(WHAT IS REQUIRED) Only one stretch of the data below is needed. Output the lines from the one with "exact inv_of_idle ⟨h1, h2, h3, by" up to and including the one with "cases smooth with", exactly as they stand.

'''

-- ==== Sys2Proof/Laws/Channel.lean ====
section
/-! SUPPORT. The fade engine's operations as numbers, and that each keeps the channel invariant. -/
namespace Sys2Proof.Machine

/-- The three branches of TickChannel, and when each is taken (41_fade_engine.md R178). -/
theorem ChannelRegs.tick_cases (r : ChannelRegs) :
    (0 < r.remainingTicks.toNat ∧ r.tick = r.countDown) ∨
    (r.remainingTicks.toNat = 0 ∧ 0 < r.halfPeriodTicks.toNat ∧ r.tick = r.reverse) ∨
    (r.armed = false ∧ r.tick = r) := by
  simp only [ChannelRegs.tick, ChannelRegs.armed]
  rcases Nat.eq_zero_or_pos r.remainingTicks.toNat with h | h <;>
    rcases Nat.eq_zero_or_pos r.halfPeriodTicks.toNat with h' | h' <;> simp [h, h']

/-- TickChannel returns a duty exactly on an armed channel, and always leaves `tick` in the register set. -/
theorem State.tickChannel_eq (s : State) (c : Nat) :
    s.tickChannel c =
      if (s.chan c).armed then (s.setChan c (s.chan c).tick, some (s.map (s.chan c).tick.cur)) else (s, none) := by
  rcases (s.chan c).tick_cases with ⟨h, e⟩ | ⟨h, h', e⟩ | ⟨h, e⟩
  · simp [State.tickChannel, ChannelRegs.armed, h, e]
  · simp [State.tickChannel, ChannelRegs.armed, h, h', e]
  · have : ¬(0 < (s.chan c).remainingTicks.toNat) ∧ ¬(0 < (s.chan c).halfPeriodTicks.toNat) := by
      simpa [ChannelRegs.armed] using h
    simp [State.tickChannel, this, h]

theorem ChannelRegs.tick_of_not_armed {r : ChannelRegs} (h : r.armed = false) : r.tick = r := by
  have : ¬(0 < r.remainingTicks.toNat) ∧ ¬(0 < r.halfPeriodTicks.toNat) := by
    simpa [ChannelRegs.armed] using h
  simp [ChannelRegs.tick, this]

@[simp] theorem ChannelRegs.zero_tick : ChannelRegs.zero.tick = ChannelRegs.zero := rfl

/-- A loop stays a loop: no TICK writes `halfPeriodTicks` (10_state.md R42), nor `target` (R39). -/
theorem ChannelRegs.tick_half_target (r : ChannelRegs) :
    r.tick.halfPeriodTicks = r.halfPeriodTicks ∧ r.tick.target = r.target := by
  rcases r.tick_cases with ⟨_, e⟩ | ⟨_, _, e⟩ | ⟨_, e⟩ <;> rw [e] <;>
    simp only [ChannelRegs.countDown, ChannelRegs.reverse] <;> (try split) <;> simp

/-- A channel that is not armed does not become so by a TICK. -/
theorem ChannelRegs.armed_of_tick_armed {r : ChannelRegs} (h : r.tick.armed = true) : r.armed = true := by
  by_contra hn
  rw [Bool.not_eq_true] at hn
  rw [ChannelRegs.tick_of_not_armed hn, hn] at h
  cases h

/-! ## The channel invariant -/

theorem ChannelRegs.zero_inv : ChannelRegs.zero.Inv := by decide

theorem ChannelRegs.inv_of_idle {r : ChannelRegs} (h : r.InRange) (hr : r.remainingTicks = 0#32)
    (hh : r.halfPeriodTicks = 0#32) : r.Inv := by
  refine ⟨h, fun _ h' => ?_, fun h' => ?_⟩ <;> simp [hr, hh] at h'

theorem ChannelRegs.setImmediate_inv {r : ChannelRegs} (v : Byte) (h : r.Inv) : (r.setImmediate v).Inv := by
  have hv := toQ88_le v
  refine inv_of_idle ⟨hv, hv, ?_, h.1.2.2.2⟩ rfl rfl
  simp [ChannelRegs.setImmediate]

theorem ChannelRegs.stopLoop_inv {r : ChannelRegs} (h : r.Inv) : r.stopLoop.Inv := by
  obtain ⟨⟨h1, h2, h3, _⟩, _⟩ := h
  exact inv_of_idle ⟨h1, h2, h3, by simp [stopLoop], by simp [stopLoop]⟩ rfl rfl

theorem ChannelRegs.setFade_inv {r : ChannelRegs} (v : Byte) (n : Ticks) (h : r.Inv) : (r.setFade v n).Inv := by
  have hv := toQ88_le v
  have hc := h.1.1
  have hn : 0 < ((atLeastOneTick n.toNat).toNat : Int) := by simp
  obtain ⟨up, down⟩ := tdiv_mul_between ((toQ88 v).toNat - r.cur.toNat : Int) hn
  obtain ⟨up', down'⟩ := tdiv_abs_le ((toQ88 v).toNat - r.cur.toNat : Int) hn
  have hs : (toStep (tdiv ((toQ88 v).toNat - r.cur.toNat) (atLeastOneTick n.toNat).toNat)).toInt =
      tdiv ((toQ88 v).toNat - r.cur.toNat) (atLeastOneTick n.toNat).toNat := by
    apply toStep_toInt <;> omega
  refine ⟨⟨hc, hv, by simp [ChannelRegs.setFade], ?_, ?_⟩, fun _ _ => ?_, fun h' => ?_⟩
  · simp only [ChannelRegs.setFade, hs]; omega
  · simp only [ChannelRegs.setFade, hs]; omega
  · simp only [ChannelRegs.setFade, hs]
    rcases le_total 0 ((toQ88 v).toNat - r.cur.toNat : Int) with hd | hd
    · obtain ⟨a, b⟩ := up hd
      exact .inl ⟨mul_nonneg a hn.le, b⟩
    · obtain ⟨a, b⟩ := down hd
      exact .inr ⟨mul_nonpos_of_nonpos_of_nonneg a hn.le, b⟩
  · simp [ChannelRegs.setFade] at h'

theorem ChannelRegs.startLoop_inv {r : ChannelRegs} (v : Byte) (n : Ticks) (smooth : Bool) :
    (r.startLoop v n smooth).Inv := by
  have hv := toQ88_le v
  have hn : 0 < ((atLeastOneTick n.toNat).toNat : Int) := by simp
  obtain ⟨-, down⟩ := tdiv_mul_between (-((toQ88 v).toNat : Int)) hn
  obtain ⟨-, down'⟩ := tdiv_abs_le (-((toQ88 v).toNat : Int)) hn
  have d := down (by omega)
  have d' := down' (by omega)
  cases smooth with
  | false =>
    refine ⟨⟨hv, hv, by simp [ChannelRegs.startLoop],
      by simp [ChannelRegs.startLoop], by simp [ChannelRegs.startLoop]⟩, fun h _ => ?_, fun _ => ?_⟩
    · simp only [ChannelRegs.startLoop] at h
      rw [h] at hn; simp at hn
    · refine ⟨by simp [ChannelRegs.startLoop], fun h => ?_, fun h => ?_, fun _ => .inr rfl⟩
      · simp [ChannelRegs.startLoop] at h
      · simp [ChannelRegs.startLoop] at h
  | true =>
    have hs : (toStep (tdiv (-((toQ88 v).toNat : Int)) (atLeastOneTick n.toNat).toNat)).toInt =
        tdiv (-((toQ88 v).toNat : Int)) (atLeastOneTick n.toNat).toNat := by
      apply toStep_toInt <;> omega
    refine ⟨⟨hv, hv, by simp [ChannelRegs.startLoop], ?_, ?_⟩, fun h _ => ?_, fun _ => ?_⟩
    · simp only [ChannelRegs.startLoop, if_true, hs]; omega
    · simp only [ChannelRegs.startLoop, if_true, hs]; omega
    · simp only [ChannelRegs.startLoop] at h
      rw [h] at hn; simp at hn
    · refine ⟨by simp [ChannelRegs.startLoop], fun _ => ⟨?_, ?_⟩, fun h => ?_, fun _ => .inr rfl⟩
      · simp [ChannelRegs.startLoop]
      · simp only [ChannelRegs.startLoop, if_true, hs]; omega
      · simp only [ChannelRegs.startLoop, if_true, hs] at h; omega

/-- Branch 1 moves by exactly `step` (41_fade_engine.md R173: the saturation never changes the value). -/
theorem ChannelRegs.countDown_no_saturation {r : ChannelRegs} (h : r.Inv) (hr : 0 < r.remainingTicks.toNat) :
    0 ≤ (r.cur.toNat : Int) + r.step.toInt ∧ (r.cur.toNat : Int) + r.step.toInt ≤ 0xFF00 := by
  obtain ⟨⟨h1, h2, -, -, -⟩, hf, hl⟩ := h
  rcases Nat.eq_zero_or_pos r.halfPeriodTicks.toNat with hz | hp
  · have := hf (BitVec.eq_of_toNat_eq (by simpa using hz)) hr
    rcases this with ⟨a, b⟩ | ⟨a, b⟩
    · have : 0 ≤ r.step.toInt := by
        by_contra hn; push Not at hn; nlinarith
      have : r.step.toInt ≤ r.step.toInt * r.remainingTicks.toNat := by nlinarith
      omega
    · have : r.step.toInt ≤ 0 := by
        by_contra hn; push Not at hn; nlinarith
      have : r.step.toInt * r.remainingTicks.toNat ≤ r.step.toInt := by nlinarith
      omega
  · obtain ⟨hle, hneg, hpos, -⟩ := hl hp
    rcases lt_trichotomy r.step.toInt 0 with hs | hs | hs
    · obtain ⟨a, b⟩ := hneg hs
      have : r.step.toInt * (r.remainingTicks.toNat : Int) ≤ r.step.toInt := by nlinarith
      constructor <;> nlinarith
    · omega
    · obtain ⟨a, b⟩ := hpos hs
      have h3 : r.step.toInt ≤ r.step.toInt * (r.remainingTicks.toNat : Int) := by nlinarith
      constructor <;> nlinarith

/-- Branch 2 moves by exactly `−step`. -/
theorem ChannelRegs.reverse_no_saturation {r : ChannelRegs} (h : r.Inv) (hr : r.remainingTicks.toNat = 0)
    (hp : 0 < r.halfPeriodTicks.toNat) :
    0 ≤ (r.cur.toNat : Int) - r.step.toInt ∧ (r.cur.toNat : Int) - r.step.toInt ≤ 0xFF00 := by
  obtain ⟨⟨h1, h2, -, -, -⟩, -, hl⟩ := h
  obtain ⟨hle, hneg, hpos, -⟩ := hl hp
  have h1' : (1 : Int) ≤ r.halfPeriodTicks.toNat := by omega
  rcases lt_trichotomy r.step.toInt 0 with hs | hs | hs
  · obtain ⟨a, b⟩ := hneg hs
    have : r.step.toInt * (r.halfPeriodTicks.toNat : Int) ≤ r.step.toInt := by nlinarith
    simp only [hr, Nat.cast_zero, sub_zero] at a
    omega
  · omega
  · obtain ⟨a, b⟩ := hpos hs
    have : r.step.toInt ≤ r.step.toInt * (r.halfPeriodTicks.toNat : Int) := by nlinarith
    simp only [hr, Nat.cast_zero, mul_zero, sub_zero] at a
    omega

/-- Where branch 1 leaves `cur`, when it does not snap. -/
theorem ChannelRegs.countDown_cur {r : ChannelRegs} (h : r.Inv) (hr : 0 < r.remainingTicks.toNat)
    (hn : ¬(r.remainingTicks - 1#32 = 0#32 ∧ r.halfPeriodTicks = 0#32)) :
    (r.countDown.cur.toNat : Int) = r.cur.toNat + r.step.toInt := by
  obtain ⟨a, b⟩ := ChannelRegs.countDown_no_saturation h hr
  simp only [ChannelRegs.countDown, if_neg hn]
  split
  · exact advance_toNat a b
  · rename_i hs
    have : r.step.toInt = 0 := by
      by_contra h0; exact hs ((step_ne_zero_iff _).mpr h0)
    omega

theorem ChannelRegs.countDown_inv {r : ChannelRegs} (h : r.Inv) (hr : 0 < r.remainingTicks.toNat) :
    r.countDown.Inv := by
  have hp := ticks_pred_toNat hr
  by_cases hsnap : r.remainingTicks - 1#32 = 0#32 ∧ r.halfPeriodTicks = 0#32
  · refine inv_of_idle ⟨?_, h.1.2.1, h.1.2.2.1, h.1.2.2.2⟩ hsnap.1 hsnap.2
    simp only [ChannelRegs.countDown, if_pos hsnap]
    exact h.1.2.1
  · have hc := ChannelRegs.countDown_cur h hr hsnap
    obtain ⟨a, b⟩ := ChannelRegs.countDown_no_saturation h hr
    obtain ⟨⟨h1, h2, h3, h4, h5⟩, hf, hl⟩ := h
    have hrem : (r.countDown.remainingTicks.toNat : Int) = r.remainingTicks.toNat - 1 := by
      simp only [ChannelRegs.countDown, hp]; omega
    refine ⟨⟨by omega, h2, h3, h4, h5⟩, fun hz hr' => ?_, fun hh => ?_⟩
    · have ht : r.countDown.target = r.target := rfl
      have hst : r.countDown.step = r.step := rfl
      rw [hrem, hc, ht, hst]
      have hr1 : (1 : Int) ≤ (r.remainingTicks.toNat : Int) - 1 := by
        simp only [ChannelRegs.countDown, hp] at hr'; omega
      rcases hf hz hr with ⟨x, y⟩ | ⟨x, y⟩
      · have : 0 ≤ r.step.toInt := by
          by_contra hn; push Not at hn; nlinarith
        exact .inl ⟨by positivity, by nlinarith⟩
      · have : r.step.toInt ≤ 0 := by
          by_contra hn; push Not at hn; nlinarith
        exact .inr ⟨by nlinarith, by nlinarith⟩
    · have ht : r.countDown.target = r.target := rfl
      have hst : r.countDown.step = r.step := rfl
      have hhalf : r.countDown.halfPeriodTicks = r.halfPeriodTicks := rfl
      rw [hhalf] at hh
      obtain ⟨hle, hneg, hpos, hzero⟩ := hl hh
      refine ⟨by rw [hhalf]; omega, fun hs => ?_, fun hs => ?_, fun hs => ?_⟩
      · obtain ⟨x, y⟩ := hneg hs
        rw [hrem, hc, ht, hst, hhalf, x]
        exact ⟨by ring, y⟩
      · obtain ⟨x, y⟩ := hpos hs
        rw [hrem, hc, ht, hst, x]
        exact ⟨by ring, y⟩
      · have h0 : r.step.toInt = 0 := by
          rw [hst] at hs; rw [hs]; rfl
        have he : r.countDown.cur = r.cur := BitVec.eq_of_toNat_eq (by omega)
        rw [he, ht]
        exact hzero hs

theorem ChannelRegs.reverse_inv {r : ChannelRegs} (h : r.Inv) (hr : r.remainingTicks.toNat = 0)
    (hp : 0 < r.halfPeriodTicks.toNat) : r.reverse.Inv := by
  have hpred := ticks_pred_toNat hp
  obtain ⟨a, b⟩ := ChannelRegs.reverse_no_saturation h hr hp
  have hne : r.halfPeriodTicks ≠ 0#32 := by
    rintro he; rw [he] at hp; simp at hp
  obtain ⟨⟨h1, h2, h3, h4, h5⟩, hf, hl⟩ := h
  obtain ⟨-, hneg, hpos, hzero⟩ := hl hp
  by_cases hs : r.step = 0#17
  · have hcur : r.reverse.cur = 0#16 ∨ r.reverse.cur = r.target := by
      simp only [ChannelRegs.reverse, hs, ne_eq, not_true_eq_false, if_false]
      split <;> simp
    have hstep : r.reverse.step = 0#17 := by simp [ChannelRegs.reverse, hs]
    have ht : r.reverse.target = r.target := by simp [ChannelRegs.reverse, hs]
    have hhalf : r.reverse.halfPeriodTicks = r.halfPeriodTicks := by simp [ChannelRegs.reverse, hs]
    have hrem : r.reverse.remainingTicks = r.halfPeriodTicks - 1#32 := by simp [ChannelRegs.reverse, hs]
    refine ⟨⟨?_, ht ▸ h2, ht ▸ h3, by simp [hstep], by simp [hstep]⟩, fun hz _ => absurd (hhalf ▸ hz) hne,
      fun _ => ⟨?_, ?_, ?_, fun _ => ht ▸ hcur⟩⟩
    · rcases hcur with e | e <;> rw [e] <;> simp_all
    · rw [hrem, hhalf, hpred]; omega
    · simp [hstep]
    · simp [hstep]
  · have hi : (toStep (-r.step.toInt)).toInt = -r.step.toInt := toStep_toInt (by omega) (by omega)
    have hcur : (r.reverse.cur.toNat : Int) = r.cur.toNat - r.step.toInt := by
      simp only [ChannelRegs.reverse, ne_eq, hs, not_false_eq_true, if_true]
      rw [advance_toNat] <;> rw [hi] <;> omega
    have hstep : r.reverse.step.toInt = -r.step.toInt := by simp [ChannelRegs.reverse, hs, hi]
    have ht : r.reverse.target = r.target := by simp [ChannelRegs.reverse, hs]
    have hhalf : r.reverse.halfPeriodTicks = r.halfPeriodTicks := by simp [ChannelRegs.reverse, hs]
    have hrem : (r.reverse.remainingTicks.toNat : Int) = r.halfPeriodTicks.toNat - 1 := by
      have : r.reverse.remainingTicks = r.halfPeriodTicks - 1#32 := by simp [ChannelRegs.reverse, hs]
      rw [this, hpred]; omega
    refine ⟨⟨by omega, ht ▸ h2, ht ▸ h3, by omega, by omega⟩, fun hz _ => absurd (hhalf ▸ hz) hne,
      fun _ => ⟨by rw [hhalf]; omega, fun hn => ?_, fun hn => ?_, fun h0 => ?_⟩⟩
    · obtain ⟨x, y⟩ := hpos (by omega)
      rw [hr] at x
      rw [hstep, hcur, ht, hhalf, hrem, x]
      exact ⟨by push_cast; ring, by linarith⟩
    · obtain ⟨x, y⟩ := hneg (by omega)
      rw [hr] at x
      rw [hstep, hcur, ht, hhalf, hrem, x]
      exact ⟨by push_cast; ring, by linarith⟩
    · exact absurd ((step_ne_zero_iff _).mp hs) (by rw [h0] at hstep; simp at hstep; omega)

/-- TickChannel keeps the channel invariant. -/
theorem ChannelRegs.tick_inv {r : ChannelRegs} (h : r.Inv) : r.tick.Inv := by
  rcases r.tick_cases with ⟨hr, e⟩ | ⟨hr, hp, e⟩ | ⟨-, e⟩ <;> rw [e]
  · exact ChannelRegs.countDown_inv h hr
  · exact ChannelRegs.reverse_inv h hr hp
  · exact h

end Sys2Proof.Machine
end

'''

(REPLY)
  exact inv_of_idle ⟨h1, h2, h3, by simp [stopLoop], by simp [stopLoop]⟩ rfl rfl

theorem ChannelRegs.setFade_inv {r : ChannelRegs} (v : Byte) (n : Ticks) (h : r.Inv) : (r.setFade v n).Inv := by
  have hv := toQ88_le v
  have hc := h.1.1
  have hn : 0 < ((atLeastOneTick n.toNat).toNat : Int) := by simp
  obtain ⟨up, down⟩ := tdiv_mul_between ((toQ88 v).toNat - r.cur.toNat : Int) hn
  obtain ⟨up', down'⟩ := tdiv_abs_le ((toQ88 v).toNat - r.cur.toNat : Int) hn
  have hs : (toStep (tdiv ((toQ88 v).toNat - r.cur.toNat) (atLeastOneTick n.toNat).toNat)).toInt =
      tdiv ((toQ88 v).toNat - r.cur.toNat) (atLeastOneTick n.toNat).toNat := by
    apply toStep_toInt <;> omega
  refine ⟨⟨hc, hv, by simp [ChannelRegs.setFade], ?_, ?_⟩, fun _ _ => ?_, fun h' => ?_⟩
  · simp only [ChannelRegs.setFade, hs]; omega
  · simp only [ChannelRegs.setFade, hs]; omega
  · simp only [ChannelRegs.setFade, hs]
    rcases le_total 0 ((toQ88 v).toNat - r.cur.toNat : Int) with hd | hd
    · obtain ⟨a, b⟩ := up hd
      exact .inl ⟨mul_nonneg a hn.le, b⟩
    · obtain ⟨a, b⟩ := down hd
      exact .inr ⟨mul_nonpos_of_nonpos_of_nonneg a hn.le, b⟩
  · simp [ChannelRegs.setFade] at h'

theorem ChannelRegs.startLoop_inv {r : ChannelRegs} (v : Byte) (n : Ticks) (smooth : Bool) :
    (r.startLoop v n smooth).Inv := by
  have hv := toQ88_le v
  have hn : 0 < ((atLeastOneTick n.toNat).toNat : Int) := by simp
  obtain ⟨-, down⟩ := tdiv_mul_between (-((toQ88 v).toNat : Int)) hn
  obtain ⟨-, down'⟩ := tdiv_abs_le (-((toQ88 v).toNat : Int)) hn
  have d := down (by omega)
  have d' := down' (by omega)
  cases smooth with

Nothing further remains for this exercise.